*** Opening Dataset records ***

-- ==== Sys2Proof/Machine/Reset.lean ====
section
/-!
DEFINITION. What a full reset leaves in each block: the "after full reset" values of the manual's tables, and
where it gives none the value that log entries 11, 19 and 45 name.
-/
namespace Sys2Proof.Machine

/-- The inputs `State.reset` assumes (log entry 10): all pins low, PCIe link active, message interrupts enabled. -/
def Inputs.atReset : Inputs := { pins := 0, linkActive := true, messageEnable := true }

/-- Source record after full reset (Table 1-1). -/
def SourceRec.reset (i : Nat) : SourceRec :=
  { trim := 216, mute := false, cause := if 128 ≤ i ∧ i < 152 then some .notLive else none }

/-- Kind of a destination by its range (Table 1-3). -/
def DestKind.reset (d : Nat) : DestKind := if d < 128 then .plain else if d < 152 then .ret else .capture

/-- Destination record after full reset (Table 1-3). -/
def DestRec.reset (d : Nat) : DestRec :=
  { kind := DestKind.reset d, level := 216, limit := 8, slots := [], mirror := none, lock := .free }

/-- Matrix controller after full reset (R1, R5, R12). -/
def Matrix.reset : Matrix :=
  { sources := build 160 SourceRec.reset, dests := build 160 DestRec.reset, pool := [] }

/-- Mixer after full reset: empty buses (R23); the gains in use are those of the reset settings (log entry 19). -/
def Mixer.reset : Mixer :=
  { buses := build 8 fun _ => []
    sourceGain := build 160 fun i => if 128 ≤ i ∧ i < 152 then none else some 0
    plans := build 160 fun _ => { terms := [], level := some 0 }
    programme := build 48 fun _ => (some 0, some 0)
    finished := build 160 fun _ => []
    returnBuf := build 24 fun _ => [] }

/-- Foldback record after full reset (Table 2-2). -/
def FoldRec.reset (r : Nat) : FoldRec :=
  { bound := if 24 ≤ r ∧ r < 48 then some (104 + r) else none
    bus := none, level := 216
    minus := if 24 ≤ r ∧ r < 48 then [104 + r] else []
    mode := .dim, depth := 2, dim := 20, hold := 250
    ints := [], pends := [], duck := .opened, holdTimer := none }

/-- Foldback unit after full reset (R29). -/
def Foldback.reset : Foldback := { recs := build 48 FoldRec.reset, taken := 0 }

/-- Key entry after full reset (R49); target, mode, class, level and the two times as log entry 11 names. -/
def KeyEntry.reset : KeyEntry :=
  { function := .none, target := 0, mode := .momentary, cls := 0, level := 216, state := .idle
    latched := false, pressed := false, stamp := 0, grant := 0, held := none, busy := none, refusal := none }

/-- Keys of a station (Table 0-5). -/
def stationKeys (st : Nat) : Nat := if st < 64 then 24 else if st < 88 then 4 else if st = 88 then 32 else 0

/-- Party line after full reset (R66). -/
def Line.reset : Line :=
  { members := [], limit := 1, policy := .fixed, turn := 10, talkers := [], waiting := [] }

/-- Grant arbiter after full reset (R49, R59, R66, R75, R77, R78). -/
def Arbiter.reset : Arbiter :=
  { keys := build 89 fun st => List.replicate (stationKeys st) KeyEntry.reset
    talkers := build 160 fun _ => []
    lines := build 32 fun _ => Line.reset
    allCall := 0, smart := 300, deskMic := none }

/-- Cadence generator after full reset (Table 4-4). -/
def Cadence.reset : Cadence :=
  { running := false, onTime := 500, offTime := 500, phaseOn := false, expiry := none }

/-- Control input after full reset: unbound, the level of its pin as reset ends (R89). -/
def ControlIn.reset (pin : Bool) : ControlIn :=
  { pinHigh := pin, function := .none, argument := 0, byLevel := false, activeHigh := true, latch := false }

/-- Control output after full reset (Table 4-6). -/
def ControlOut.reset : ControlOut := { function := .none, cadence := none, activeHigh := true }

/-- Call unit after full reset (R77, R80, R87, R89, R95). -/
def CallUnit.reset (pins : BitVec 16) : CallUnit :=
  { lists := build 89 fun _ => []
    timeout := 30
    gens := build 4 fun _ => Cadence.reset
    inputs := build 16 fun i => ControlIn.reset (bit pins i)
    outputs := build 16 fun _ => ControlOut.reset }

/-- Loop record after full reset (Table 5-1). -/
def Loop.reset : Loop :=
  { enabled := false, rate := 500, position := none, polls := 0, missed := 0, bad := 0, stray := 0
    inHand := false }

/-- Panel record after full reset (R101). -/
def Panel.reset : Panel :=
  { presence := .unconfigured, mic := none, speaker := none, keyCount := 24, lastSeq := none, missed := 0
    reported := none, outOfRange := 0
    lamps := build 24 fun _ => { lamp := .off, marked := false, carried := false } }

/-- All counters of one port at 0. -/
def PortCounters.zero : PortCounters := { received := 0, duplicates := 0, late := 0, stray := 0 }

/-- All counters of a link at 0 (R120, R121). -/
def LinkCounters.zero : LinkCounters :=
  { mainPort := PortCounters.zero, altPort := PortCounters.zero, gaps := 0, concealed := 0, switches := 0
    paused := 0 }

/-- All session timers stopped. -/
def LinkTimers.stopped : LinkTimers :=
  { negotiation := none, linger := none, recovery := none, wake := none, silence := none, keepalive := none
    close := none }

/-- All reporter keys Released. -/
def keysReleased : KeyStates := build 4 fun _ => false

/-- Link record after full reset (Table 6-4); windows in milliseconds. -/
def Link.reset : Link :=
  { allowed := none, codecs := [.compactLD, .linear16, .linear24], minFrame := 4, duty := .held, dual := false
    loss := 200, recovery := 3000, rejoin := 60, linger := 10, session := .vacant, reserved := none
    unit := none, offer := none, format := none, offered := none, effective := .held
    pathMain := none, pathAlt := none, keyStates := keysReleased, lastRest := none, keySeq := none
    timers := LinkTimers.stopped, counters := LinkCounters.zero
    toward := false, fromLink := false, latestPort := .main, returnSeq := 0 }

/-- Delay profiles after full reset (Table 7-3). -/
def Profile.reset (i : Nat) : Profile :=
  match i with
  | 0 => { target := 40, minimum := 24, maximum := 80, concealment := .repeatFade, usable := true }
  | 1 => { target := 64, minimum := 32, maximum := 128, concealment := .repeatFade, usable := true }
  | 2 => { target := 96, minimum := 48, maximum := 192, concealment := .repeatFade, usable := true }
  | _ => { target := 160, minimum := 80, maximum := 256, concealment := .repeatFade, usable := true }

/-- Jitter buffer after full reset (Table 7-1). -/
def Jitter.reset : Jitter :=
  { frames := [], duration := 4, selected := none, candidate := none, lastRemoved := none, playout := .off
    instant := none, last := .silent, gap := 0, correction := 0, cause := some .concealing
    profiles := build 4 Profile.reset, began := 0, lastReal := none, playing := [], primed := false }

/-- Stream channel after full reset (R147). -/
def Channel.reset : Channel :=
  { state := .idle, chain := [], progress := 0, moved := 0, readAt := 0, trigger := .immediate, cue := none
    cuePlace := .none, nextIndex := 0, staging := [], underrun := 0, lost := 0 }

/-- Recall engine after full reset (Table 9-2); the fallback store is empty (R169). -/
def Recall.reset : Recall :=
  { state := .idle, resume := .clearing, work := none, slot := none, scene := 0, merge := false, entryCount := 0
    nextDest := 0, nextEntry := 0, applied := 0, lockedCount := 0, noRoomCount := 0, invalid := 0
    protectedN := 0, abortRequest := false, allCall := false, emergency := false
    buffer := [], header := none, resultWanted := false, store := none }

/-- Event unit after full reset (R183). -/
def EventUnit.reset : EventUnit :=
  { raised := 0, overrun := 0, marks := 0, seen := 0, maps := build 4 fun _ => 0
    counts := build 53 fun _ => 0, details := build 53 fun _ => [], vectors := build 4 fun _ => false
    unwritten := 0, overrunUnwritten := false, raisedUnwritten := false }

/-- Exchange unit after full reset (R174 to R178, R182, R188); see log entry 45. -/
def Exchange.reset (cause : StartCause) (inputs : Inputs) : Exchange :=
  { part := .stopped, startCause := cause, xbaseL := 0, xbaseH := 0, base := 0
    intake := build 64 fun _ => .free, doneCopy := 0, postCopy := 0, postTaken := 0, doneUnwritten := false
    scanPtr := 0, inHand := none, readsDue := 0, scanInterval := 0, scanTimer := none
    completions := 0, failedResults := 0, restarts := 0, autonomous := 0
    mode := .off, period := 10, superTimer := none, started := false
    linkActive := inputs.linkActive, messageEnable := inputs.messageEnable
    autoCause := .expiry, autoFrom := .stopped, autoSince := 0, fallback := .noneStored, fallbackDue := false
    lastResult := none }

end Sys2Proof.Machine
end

*** Closing Dataset records ***

Your answer must be every line from the listing above that holds the string "Panel".

/-- Panel record after full reset (R101). -/
def Panel.reset : Panel :=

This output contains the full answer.